BANJUL (Reuters) - West African leaders on Friday extended a deadline for Gambia's longtime leader Yahya Jammeh to leave office or face action by a regional military force to install President Adama Barrow, the winner of an election in December.
Mauritanian President Mohamed Ould Abdel Aziz and Guinean President Alpha Conde flew to the capital Banjul on Friday to try to persuade Jammeh to cede power peacefully.
Troops spearheaded by Senegal and Nigeria had crossed into Gambia on Thursday at the request of Barrow, who was sworn in on Thursday at Gambia's embassy in Dakar as Jammeh refused to step down. But no further military action would take place until negotiations are complete, sources in the regional organisation ECOWAS said.
Jammeh wants an extension of the midday deadline until 4 p.m. (1600 GMT), according to Gambian government sources.
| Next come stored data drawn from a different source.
-- ==== Sys2Proof/Machine/EncoderWindow.lean ====
section
/-! DEFINITION. sliding_window_buffer, encoder use (linear, with slide): spec/42_sliding_window.md part 2 and SWB OP 4..6. -/

namespace Sys2Proof.Machine

/-- `ReadBuf(start, size)`, R391, for `n = min(InAvail(), size)` (an int: nothing is read when it is not positive). -/
def Enc.readBuf (c : Enc) (start n : Nat) : Except Fault Enc :=
  if n = 0 ∨ start + n ≤ c.u.windowSize then
    .ok { u := { c.u with window := Cells.writeAll 0 c.u.window start (c.port.input.take n) }
          port := { c.port with input := c.port.input.drop n } }
  else .error (.indexFault .window c.u.windowSize)

/-- The slide test of R390, before the input test. -/
def Deflate.fillSlides (d : Deflate) : Bool :=
  decide (d.wSize + d.wSize - Config.minLookahead ≤ d.strstart)

/-- The space `more` that R390 gives `ReadBuf`, after the slide test: an int. -/
def Deflate.fillSpace (d : Deflate) : Int :=
  let more := (d.windowSize : Int) - d.lookahead - d.strstart
  if more = 0 ∧ d.strstart = 0 ∧ d.lookahead = 0 then d.wSize
  else if d.fillSlides then more + d.wSize
  else more

/-- The units after the slide test of R390. -/
def Deflate.fillSlide (d : Deflate) : Deflate :=
  if (d.windowSize : Int) - d.lookahead - d.strstart = 0 ∧ d.strstart = 0 ∧ d.lookahead = 0 then d
  else if d.fillSlides then d.slide
  else d

/-- `FillWindow()`, R390. `fuel` bounds its iterations: each one but the last consumes input. -/
def Enc.fillLoop : Nat → Enc → Except Fault Enc
  | 0, _ => .error .neverCompletes
  | fuel + 1, c => do
    let more := c.u.fillSpace
    let d := c.u.fillSlide
    if c.port.inAvail = 0 then return { c with u := d }
    let n := min (c.port.inAvail : Int) more
    let c ← Enc.readBuf { c with u := d } (d.strstart + d.lookahead) n.toNat
    let d := { c.u with lookahead := (c.u.lookahead + n).toNat }
    let d ← if Config.minMatch ≤ d.lookahead then d.hashInit else .ok d
    let c := { c with u := d }
    if d.lookahead < Config.minLookahead ∧ c.port.inAvail ≠ 0 then Enc.fillLoop fuel c else return c

/-- `FillWindow()`, R390. -/
def Enc.fillWindow (c : Enc) : Except Fault Enc := Enc.fillLoop (c.port.inAvail + 2) c

/-- `InsertString(n)`, `InsertString(n + 1)`, ... (`k` calls), R394. -/
def Deflate.insertFrom : Nat → Nat → Deflate → Except Fault Deflate
  | 0, _, d => .ok d
  | k + 1, n, d => do
    let (_, d) ← d.insertString n
    Deflate.insertFrom k (n + 1) d

/-- `DictSeed(dict)`, R394: the bytes kept. -/
def Deflate.dictSeed (d : Deflate) (dict : List Byte) : Except Fault (Nat × Deflate) :=
  if dict.length < Config.minMatch then .ok (0, d)
  else do
    let length := min dict.length d.maxDist
    let kept := dict.drop (dict.length - length)
    let d := { d with window := Cells.writeAll 0 d.window 0 kept, strstart := length, blockStart := length }
    let d ← d.hashInitAt 0
    let d ← Deflate.insertFrom (length - Config.minMatch + 1) 0 d
    .ok (length, d)

/-- `SWB.FILL`, R390: RESULT0 is the bytes read. -/
def execSwbFill (s : State) : Host.Outcome State Fault Refusal :=
  s.deflateCommand (operandsLegal .swbFill) fun d p =>
    Reply.ofExcept (Enc.fillWindow ⟨d, p⟩) fun c =>
      c.u.answer c.port (BitVec.ofNat 32 (p.inAvail - c.port.inAvail)) 0

/-- `SWB.SLIDE`, R392: legal only when `strstart ≥ W_SIZE`. -/
def execSwbSlide (s : State) : Host.Outcome State Fault Refusal :=
  s.deflateCommand (operandsLegal .swbSlide) fun d p =>
    if d.strstart < d.wSize then .raised (.stream .badOperand) d p else d.slide.answer p 0 0

/-- `SWB.DSEED`, R394: refused unless `strstart = lookahead = 0`; the whole slice is consumed. -/
def execSwbDseed (s : State) : Host.Outcome State Fault Refusal :=
  s.deflateCommand (operandsLegal .swbDseed) fun d p =>
    if d.strstart ≠ 0 ∨ d.lookahead ≠ 0 then .raised (.stream .badOperand) d p
    else
      Reply.ofExcept (d.dictSeed p.input) fun (length, d) =>
        d.answer { p with input := [] } (BitVec.ofNat 32 length) 0

end Sys2Proof.Machine
end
It was not clear what he planned to do, though diplomats said his departure looked increasingly possible.
"It's out of the question that he stays in place," said Marcel de Souza, head of an ECOWAS commission.
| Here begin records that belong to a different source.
/-- The loop of `PqDownHeap` (R611): sift `v` down from `k`, with `j = 2k`. `fuel` bounds its iterations. -/
def siftDown (id : TreeId) (f : Forest) (len v : Nat) : Nat → Nat → Cells Nat → Except Fault (Cells Nat)
  | 0, k, heap => setHeap heap (k : Int) v
  | fuel + 1, k, heap => do
    let j := 2 * k
    if len < j then return ← setHeap heap (k : Int) v
    let j ←
      if j < len then do
        let r ← heapAt heap ((j : Int) + 1)
        let l ← heapAt heap (j : Int)
        if ← smaller id f r l then .ok (j + 1) else .ok j
      else .ok j
    let c ← heapAt heap (j : Int)
    if ← smaller id f v c then return ← setHeap heap (k : Int) v
    let heap ← setHeap heap (k : Int) c
    siftDown id f len v fuel j heap

/-- `PqDownHeap(t, k)`, R611. -/
def pqDownHeap (id : TreeId) (k : Nat) (f : Forest) : Except Fault Forest := do
  let len ← readField .heapLen f.tb.heapLen
  let v ← heapAt f.tb.heap (k : Int)
  let heap ← siftDown id f len v len k f.tb.heap
  .ok { f with tb := { f.tb with heap := heap } }

/-- The symbol loop of `BuildTree` (R612): used symbols enter the heap, unused ones get length 0. The heap length and
maxCode go along. -/
def gatherLeaves (id : TreeId) : List Nat → Nat → Int → Forest → Except Fault (Nat × Int × Forest)
  | [], heapLen, maxCode, f => .ok (heapLen, maxCode, f)
  | n :: rest, heapLen, maxCode, f => do
    let fr ← f.tree.freqAt id n
    if fr ≠ 0 then do
      let heap ← setHeap f.tb.heap ((heapLen : Int) + 1) n
      let depth ← Cells.set .depth Config.heapSize f.tb.depth (n : Int) 0
      gatherLeaves id rest (heapLen + 1) n { f with tb := { f.tb with heap := heap, depth := depth } }
    else do
      let len ← Cells.set .len id.nodes f.tree.len (n : Int) 0
      gatherLeaves id rest heapLen maxCode { f with tree := { f.tree with len := len } }

/-- The forcing loop of R612: at least two codes. `fuel` is the most codes it can add. -/
def forceTwo (id : TreeId) : Nat → Nat → Int → Forest → Except Fault (Nat × Int × Forest)
  | 0, heapLen, maxCode, f => .ok (heapLen, maxCode, f)
  | fuel + 1, heapLen, maxCode, f =>
    if heapLen < 2 then do
      let maxCode' := if maxCode < 2 then maxCode + 1 else maxCode
      let node := if maxCode < 2 then (maxCode + 1).toNat else 0
      let heap ← setHeap f.tb.heap ((heapLen : Int) + 1) node
      let tree ← f.tree.setFreq id node 1
      let depth ← Cells.set .depth Config.heapSize f.tb.depth (node : Int) 0
      let cost : Int := match id.stree node with
        | some l => (l : Int)
        | none => 0
      forceTwo id fuel (heapLen + 1) maxCode'
        { tree := tree
          tb := { f.tb with heap := heap, depth := depth }
          optLen := f.optLen - 1
          staticLen := f.staticLen - cost }
    else .ok (heapLen, maxCode, f)

/-- `for n in k down to 1: PqDownHeap(t, n)` (R612). -/
def heapify (id : TreeId) : Nat → Forest → Except Fault Forest
  | 0, f => .ok f
  | k + 1, f => do
    let f ← pqDownHeap id (k + 1) f
    heapify id k f

/-- Put node `n` at the front of the sorted part of the heap: `heapMax -= 1; heap[heapMax] <- n` (R612). -/
def pushSorted (n : Nat) (f : Forest) : Except Fault Forest := do
  let heapMax ← readField .heapMax f.tb.heapMax
  let heap ← setHeap f.tb.heap ((heapMax : Int) - 1) n
  .ok { f with tb := { f.tb with heap := heap, heapMax := some (heapMax - 1) } }

/-- One round of the merge loop of R612: the two least nodes become the children of `node`. -/
def mergeTwo (id : TreeId) (node : Nat) (f : Forest) : Except Fault Forest := do
  let len ← readField .heapLen f.tb.heapLen
  let n ← heapAt f.tb.heap 1
  let last ← heapAt f.tb.heap (len : Int)
  let heap ← setHeap f.tb.heap 1 last
  let f ← pqDownHeap id 1 { f with tb := { f.tb with heap := heap, heapLen := some (len - 1) } }
  let m ← heapAt f.tb.heap 1
  let f ← pushSorted n f
  let f ← pushSorted m f
  let fn ← f.tree.freqAt id n
  let fm ← f.tree.freqAt id m
  let tree ← f.tree.setFreq id node (fn + fm)
  let dn ← Cells.get .depth Config.heapSize f.tb.depth (n : Int)
  let dm ← Cells.get .depth Config.heapSize f.tb.depth (m : Int)
  let depth ← Cells.set .depth Config.heapSize f.tb.depth (node : Int) ((if dn.toNat ≤ dm.toNat then dm else dn) + 1)
  let dad ← Cells.set .dad id.nodes tree.dad (n : Int) node
  let dad ← Cells.set .dad id.nodes dad (m : Int) node
  let heap ← setHeap f.tb.heap 1 node
  pqDownHeap id 1 { f with tree := { tree with dad := dad }, tb := { f.tb with heap := heap, depth := depth } }

/-- The merge loop of R612, `until heapLen < 2`. `fuel` bounds its rounds. -/
def mergeLoop (id : TreeId) : Nat → Nat → Forest → Except Fault Forest
  | 0, _, _ => .error .neverCompletes
  | fuel + 1, node, f => do
    let f ← mergeTwo id node f
    let len ← readField .heapLen f.tb.heapLen
    if len < 2 then .ok f else mergeLoop id fuel (node + 1) f

/-- `TB.blCount[b]`. -/
def blCountAt (c : Cells Int) (b : Int) : Except Fault Int := Cells.get .blCount 16 c b
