-- ==== Sys2Proof/Machine/Step.lean ====
section
/-! DEFINITION. One step of the machine: take the host's next command and execute it to completion
(spec/10_state.md R50, spec/70_reset_and_hazards.md R810). -/

namespace Sys2Proof.Machine

/-- One step. With no command waiting nothing happens (spec/60_exceptions.md R761): the machine stays as it is
(log entry 1). -/
def step (s : State) : Host.Outcome State Fault Refusal :=
  match s.queue with
  | [] => .next s
  | c :: rest =>
    match decode c.w0 c.w1 with
    | .ok i => exec i (s.present c rest)
    | .error e => (s.present c rest).refuseDecode e

/-- The machine with one command put where the next step takes it, for the instance now addressed, with an empty input
slice and no output space: bits 31..0 of `w` are W0 and bits 63..32 W1 (log entry 1: it stands for
the host's issuing the command). -/
def State.withFetchWord (s : State) (nbits w : Nat) : State :=
  let w := w % 2 ^ nbits
  { s with queue := ⟨s.target, BitVec.ofNat 32 w, BitVec.ofNat 32 (w / 2 ^ 32), [], 0⟩ :: s.queue }

end Sys2Proof.Machine
end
Jammeh, in power since a 1994 coup, initially conceded defeat to Barrow following a Dec. 1 election before back-tracking, saying the vote was flawed and demanding a new ballot.
Diplomats said regional leaders had been close to a deal before but talks broke down over where Jammeh goes. While Barrow's aides say Jammeh can remain in the country on his Kanilai estate, Senegal insists he leave Gambia, diplomats said.
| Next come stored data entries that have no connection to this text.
/-- Every match of the tokens reaches back into a history that has `n` bytes before the first of them, and no farther than
`cap` (R518). -/
def replayable (cap : Nat) : Nat → List (Nat × Nat) → Prop
  | _, [] => True
  | n, t :: ts =>
    t.2 < 256 ∧ (if t.1 = 0 then replayable cap (n + 1) ts else t.1 ≤ min cap n ∧ replayable cap (n + t.2 + 3) ts)

/-- The history of a decoder window, oldest byte first (R70). -/
def historyOf (w : SlidingWindow) : List Byte :=
  (List.range w.whave).map fun i => Memory.read w.buffer ((w.writeCursor + 2 ^ w.wbits - w.whave + i) % 2 ^ w.wbits)

/-- The cursor's bits and the input slice start with the bit fields `fs`. -/
def streams (d : Inflate) (s : State) (fs : List (Nat × Nat)) : Prop :=
  packedWidth fs ≤ d.bc.bitCount + 8 * s.port.input.length ∧
    bitsOf d.bc s.port.input % 2 ^ packedWidth fs = packedValue fs

/-- The window `w'` is `w` after the bytes `out` went through it, all delivered. -/
def delivers (w w' : SlidingWindow) (out : List Byte) : Prop :=
  let cap := 2 ^ w.wbits
  w'.undelivered = 0 ∧ w'.whave = min cap (w.whave + out.length) ∧ w'.writeCursor = (w.writeCursor + out.length) % cap ∧
    ∀ i < min cap out.length,
      Memory.read w'.buffer ((w.writeCursor + (out.length - 1 - i)) % cap) = out.getD (out.length - 1 - i) 0

/-- INF.STEP reads the bit fields `fs` of blocks of which the last is final, ends the stream at the next byte boundary and
delivers the bytes that the tokens append to the history. -/
def decodesTo (s : State) (d : Inflate) (fs toks : List (Nat × Nat)) : Prop :=
  let w := packedWidth fs
  let got := s.port.input.take (pullCount d.bc w)
  let out := (replay (historyOf d.sw) toks).drop d.sw.whave
  ∃ d' : Inflate,
    completes .infStep s 1 0 0 (.inflate d') (s.port.input.drop (pullCount d.bc w)) out ∧
    d'.mode = .done ∧ d'.bc = cursorAfter d.bc got (w + (d.bc.bitCount + 8 * got.length - w) % 8) ∧ delivers d.sw d'.sw out

/-- INF.STEP reads the bit fields `fs` of a block that is not final, delivers the bytes that the tokens append to the history,
and answers Ok with every input byte pulled: it waits for the next block's header. -/
def awaitsHeader (s : State) (d : Inflate) (fs toks : List (Nat × Nat)) : Prop :=
  let out := (replay (historyOf d.sw) toks).drop d.sw.whave
  ∃ d' : Inflate,
    completes .infStep s 0 0 0 (.inflate d') [] out ∧
    d'.mode = .type ∧ d'.last = false ∧ d'.bc = cursorAfter d.bc s.port.input (packedWidth fs) ∧ delivers d.sw d'.sw out

/-- A block that is not final, with the bit fields `fs`: INF.STEP goes on with the header of the next block, a final one with the
fixed codes; and it waits for that header where fewer than 3 bits follow. -/
def goesOn (s : State) (d : Inflate) (fs toks : List (Nat × Nat)) : Prop :=
  (∀ more : List (Nat × Nat),
    replayable (2 ^ d.sw.wbits) d.sw.whave (toks ++ more) →
    (replay (historyOf d.sw) (toks ++ more)).length - d.sw.whave ≤ s.port.space →
    let all := fs ++ [(3, 3)] ++ bodyFields fixedLLField fixedDistField more
    streams d s all → decodesTo s d all (toks ++ more)) ∧
  (streams d s fs → d.bc.bitCount + 8 * s.port.input.length < packedWidth fs + 3 → awaitsHeader s d fs toks)

/-- The end of a block with the bit fields `fs`. -/
def blockEnds (s : State) (d : Inflate) (last : Bool) (fs toks : List (Nat × Nat)) : Prop :=
  if last then streams d s fs → decodesTo s d fs toks else goesOn s d fs toks

/-- INF.STEP reads the bit fields `fs`, delivers the bytes `out` and raises the DataError `r`. Every byte that `fs` takes is
pulled, and the bits of `fs` but the last `kept` are dropped. The results are 0 (log entry 5). -/
def rejects (s : State) (d : Inflate) (r : DataReason) (fs : List (Nat × Nat)) (kept : Nat) (out : List Byte) : Prop :=
  let w := packedWidth fs
  ∃ d' : Inflate,
    d'.mode = .error ∧ d'.bc = cursorAfter d.bc (s.port.input.take (pullCount d.bc w)) (w - kept) ∧
    d'.sw.undelivered = 0 ∧ (out = [] → d'.sw = d.sw) ∧
    fails .infStep s (.data r) (Latch.data r).word.toNat (.inflate d') (s.port.input.drop (pullCount d.bc w)) out

/-- The bits that stay in the cursor where a code of length `l`, read through a table of the root width given, leads to an
invalid entry (R430). -/
def undropped (root l : Nat) : Nat := if l ≤ root then l else l - root

/-- A table of two entries of one bit each (R423, R431). -/
def oneBit (t : DecodeTables) (r : TableRef) (e : Nat → Entry) : Prop :=
  r.root = 1 ∧ ∀ i < 2, t.entry r.store (r.start + i) = .ok (e i) ∧ (e i).bits = 1

/-- The first `n` tokens (R105). -/
def tokens (d : Deflate) (n : Nat) : List (Nat × Nat) :=
  (List.range n).map fun k => (((Cells.find? d.dBuf k).getD 0).toNat, ((Cells.find? d.lBuf k).getD 0).toNat)

/-- The truncation test of R607 for `lastLit` tokens of which `matches_` are matches: `freq` are the distance
frequencies. -/
def endsEarly (lastLit matches_ level : Nat) (span : Int) (freq : Nat → Nat) : Bool :=
  decide (lastLit % 8192 = 0) && decide (2 < level) && decide (matches_ < lastLit / 2) &&
    decide (((lastLit * 8 + ((List.range 30).map fun c => freq c * (5 + tableAt distExtra c)).sum) / 8 : Nat) <
      Int.tdiv span 2)

/-- The bytes of a stored block that starts at a byte boundary: `head` holds the header bits (R242, R482). -/
def storedBytes (head : Byte) (bytes : List Byte) : List Byte :=
  head :: bytesOf bytes.length 2 ++ bytesOf (65535 - bytes.length) 2 ++ bytes

/-! ### Window bytes -/

/-- `n` bytes of the encoder window from index `i`. -/
def windowBytes (m : Memory) (i n : Nat) : List Byte := (List.range n).map fun k => Memory.read m (i + k)

/-- The hash of two bytes (R560). -/
def hash2 (b0 b1 : Byte) : Hash := (b0.setWidth 15 <<< 5) ^^^ b1.setWidth 15

/-- The hash of the three bytes at index `i` (R550, R560, R561). -/
def hash3 (m : Memory) (i : Nat) : Hash :=
  (hash2 (Memory.read m i) (Memory.read m (i + 1)) <<< 5) ^^^ (Memory.read m (i + 2)).setWidth 15

/-- The head of the chain of `h` after the strings at 0, 1, ..., n-1 are inserted in order (R561): the last of them with
that hash, or what the head was. -/
def chainHead (m : Memory) : Nat → Hash → Half → Half
  | 0, _, old => old
  | n + 1, h, old => if hash3 m n = h then BitVec.ofNat 16 n else chainHead m n h old

/-- The sum `a` of R7 for a byte string. -/
def adlerA (bytes : List Byte) : Nat := (1 + (bytes.map BitVec.toNat).sum) % 65521

/-- The sum `b` of R7: the sum of `a` over the prefixes. -/
def adlerB (bytes : List Byte) : Nat := ((List.range bytes.length).map fun n => adlerA (bytes.take (n + 1))).sum % 65521

/-! ### Steps of the encoder -/

/-- What a DEF.STEP with SyncFlush, FullFlush or Finish answers, the output space unused so far, once its strategy has taken
the whole input and holds the units `u`: it runs `held` (the tally of a byte still held), ends the block as FLUSHBLOCK does,
sends a marker of an empty stored block after it where the flush is no Finish, and delivers it. Where the output space is used
up, the rest stays in the FIFO, `lastFlush` becomes -1 and the answer is Ok, with no marker where the block used it up. -/
def endsBlock (flush : BitVec 3) (s : State) (held : List Instr) (u : Deflate) : Prop :=
  let filled : Deflate → Deflate := fun e => { e with pending := e.pending.drop s.port.space, lastFlush := -1 }
  ∀ (v : State) (e : Deflate),
    chain (held ++ [.tbFlushBlock (if flush = 4 then 1 else 0)]) { s with codec := { s.codec with engine := .deflate u } } =
      some v →
    v.isDeflate e →
    (s.port.space ≤ e.pending.length →
      completes (.defStep flush) s 0 0 0 (.deflate (filled { e with status := if flush = 4 then .finish else .busy })) []
        (e.pending.take s.port.space)) ∧
    (e.pending.length < s.port.space → flush = 4 →
      completes (.defStep flush) s 1 0 0 (.deflate { e with pending := [], status := .finish }) [] e.pending) ∧
    (e.pending.length < s.port.space → flush ≠ 4 → ∀ (x : State) (m : Deflate), chain [.tbStored 0 0 0] v = some x →
      x.isDeflate m →
      let marked := { m with head := if flush = 3 then [] else m.head, status := .busy }
      (m.pending.length < s.port.space →
        completes (.defStep flush) s 0 0 0 (.deflate { marked with pending := [] }) [] m.pending) ∧
      (s.port.space ≤ m.pending.length →
        completes (.defStep flush) s 0 0 0 (.deflate (filled marked)) [] (m.pending.take s.port.space)))

/-- The state after DEF.STEPs without a flush on the slices given, each with the same output space; none where one stops. -/
def feed (space : Nat) : List (List Byte) → State → Option State
  | [], s => some s
  | y :: ys, s =>
    match exec (.defStep 0) { s with port := ⟨y, space, []⟩ } with
    | .next t => feed space ys t
    | _ => none

/-- The literal/length symbol of a token. -/
def llSymbol (t : Nat × Nat) : Nat := if t.1 = 0 then t.2 else 257 + lengthCode t.2

/-- The units `e` are the units `d` after a strategy of R694 or R700 worked on them, with no block ended since the bytes `all`
began: the window's end and the block at hand are `all`; the tokens replay to those of its bytes that are passed over (all but
the lookahead and a byte still held) and reach no farther back than MAX_DIST; and the frequencies count the tokens' symbols
and END_BLOCK. -/
def tallied (d e : Deflate) (all : List Byte) : Prop :=
  let toks := tokens e e.lastLit
  let ahead := e.lookahead + if e.matchAvailable then 1 else 0
  e =
    { d with
      window := e.window
      strstart := e.strstart
      lookahead := e.lookahead
      blockStart := e.blockStart
      insH := e.insH
      matchStart := e.matchStart
      head := e.head
      prev := e.prev
      matchLength := e.matchLength
      prevLength := e.prevLength
      prevMatch := e.prevMatch
      matchAvailable := e.matchAvailable
      lBuf := e.lBuf
      dBuf := e.dBuf
      lastLit := e.lastLit
      matchCount := e.matchCount
      ld := { d.ld with freq := e.ld.freq }
      dd := { d.dd with freq := e.dd.freq }
      lastFlush := e.lastFlush
      finishReq := e.finishReq
      dictAllowed := false
      status := .busy } ∧
  (e.strstart : Int) + e.lookahead - e.blockStart = all.length ∧
  (0 ≤ e.blockStart → windowBytes e.window e.blockStart.toNat all.length = all) ∧
  ahead ≤ all.length ∧ replayable (2 ^ e.dwbits - 262) 0 toks ∧ replay [] toks = all.take (all.length - ahead) ∧
  (∀ n < 286, Cells.read 0 e.ld.freq n = (toks.filter fun t => llSymbol t = n).length + if n = 256 then 1 else 0) ∧
  (∀ n < 30, Cells.read 0 e.dd.freq n = (toks.filter fun t => t.1 ≠ 0 ∧ distCode (t.1 - 1) = n).length) ∧
  e.matchCount = (toks.filter fun t => t.1 ≠ 0).length

end Sys2Proof.Claim

open Sys2Proof Sys2Proof.Machine Sys2Proof.Claim

/-! ## The machine as a whole -/

/-- R805, R52: at power-on every instance has no kind, every register reads 0 and no error is latched. The host reads the
13 registers at the offsets of R52. The model's own choices: there are instances numbered 0, 1, ... (log entry 2), no command
waits and no bytes are presented (log entries 1 and 3), and no register is read at any other offset (log entry 24). -/
def Obligations.PowerOnState : Prop :=
  (∀ k, State.reset.codecAt k = ⟨⟨0, 0, 0, 0, 0, 0, 0, 0, 0, 0, 0, 0, 0⟩, none, .unset⟩) ∧ State.reset.queue = [] ∧
    State.reset.port = ⟨[], 0, []⟩ ∧
    (∀ r : Regs, [0x00, 0x04, 0x08, 0x0C, 0x10, 0x14, 0x18, 0x1C, 0x20, 0x24, 0x28, 0x2C, 0x30].map r.readAt =
      [r.cfgKind, r.cfgWbits, r.cfgLevel, r.cfgStrategy, r.cfgDict, r.cfgDictSum, r.status, r.inConsumed, r.outProduced,
        r.totalIn, r.totalOut, r.result0, r.result1].map some) ∧
    ∀ k offset, State.reset.hostRead k offset = if offset % 4 = 0 ∧ offset ≤ 0x30 then some 0 else none

/-- R50, R200, R761: with no command waiting a step changes nothing. Otherwise it takes the oldest command, addresses its
instance, gives it its input slice and output space, and executes what its words decode to. A command of the opcode table
put where the machine takes its next command is what the next step runs. No step is refused as not modelled. That commands
wait in a queue and leave it oldest first (log entry 1), that each names its instance (log entry 2) and that its slice and
space stand in a port (log entry 3) are the model's own choices. -/
def Obligations.StepRunsDecodedCommand : Prop :=
  (∀ s : State, s.queue = [] → step s = .next s) ∧
  (∀ (s : State) (c : Command) (rest : List Command) (i : Instr), s.queue = c :: rest → decode c.w0 c.w1 = .ok i →
    ∃ u : State, step s = exec i u ∧ u.target = c.target ∧ u.codec = s.codecAt c.target ∧
      u.port = ⟨c.input, c.space, []⟩ ∧ u.queue = rest) ∧
  (∀ (s : State) (nbits w : Nat) (i : Instr), decodeTableWord nbits w = some i →
    step (s.withFetchWord nbits w) = exec i { s with port := ⟨[], 0, []⟩ }) ∧
  (∀ (s : State) (r : Refusal), step s ≠ .refused r)

/-- The invariant holds at power-on. -/
def Obligations.PowerOnInvariant : Prop := State.reset.Inv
His estate is heavily fortified, witnesses say, and just 1 km from Senegal's border.
"There is a real possibility this could work. I don't think he is going the (Saddam) Hussein route," said a regional diplomat, referring to the Iraqi leader who was arrested in 2003 following an invasion, tried and hanged.
One of Africa's smallest countries, Gambia is of little strategic significance. But if a peaceful transition of power fails, it would be a setback for the advance of democracy in Africa, a continent where autocrats have often held sway since the end of Western colonial rule.
Jammeh, who once vowed to rule Gambia "for a billion years", earned a reputation for torturing and killing perceived opponents. He pulled Gambia out of the Commonwealth in 2013 and declared the country an Islamic state in 2015.
REFUGEES FLEE TO SENEGAL
Gambia's only land border is with Senegal and the regional coalition, which ECOWAS says involves 7,000 troops, which is backed by tanks and warplanes, entered from the southeast, southwest and north.
U.N. officials including Mohammed Ibn Chambas, U.N. Special Representative for West Africa and the Sahel, were already in Banjul.
Streets in the capital were mostly deserted on Friday and shops, restaurants and petrol stations were shut.
The U.N. refugee agency UNHCR said about 45,000 people, mainly children, have fled to Senegal since Jan. 1. It cited figures from the Senegalese government.
Residents near the border said army defectors were among them and one resident said he saw four Gambian military vehicles crossing into Senegal overnight.
Thousands of tourists have also left the country. Gambia, with its Atlantic beaches, is a popular holiday destination for Europeans and tourism is a mainstay of an economy otherwise reliant on peanut production and remittances from overseas.
Barrow has been recognised as Gambia's new president by world powers and Jammeh is increasingly isolated at home as ministers abandoned his camp.
Hundreds of people celebrated Barrow's swearing in and the ECOWAS advance into Gambia.
Jammeh on Thursday dissolved the government - half of whose members have resigned - and pledged to name a new one.
Support for him remained strong in some quarters, reflecting his years of power in the country of 1.8 million people.
"Why should the other countries interfere. Why should they force him to leave?" said Momodou Badji, 78, in Banjul's Kanifing neighbourhood.
On Thursday night, army chief General Ousman Badjie, who had stood by Jammeh, was seen smiling on the streets, wading through a mass of jubilant Banjul residents shouting and dancing.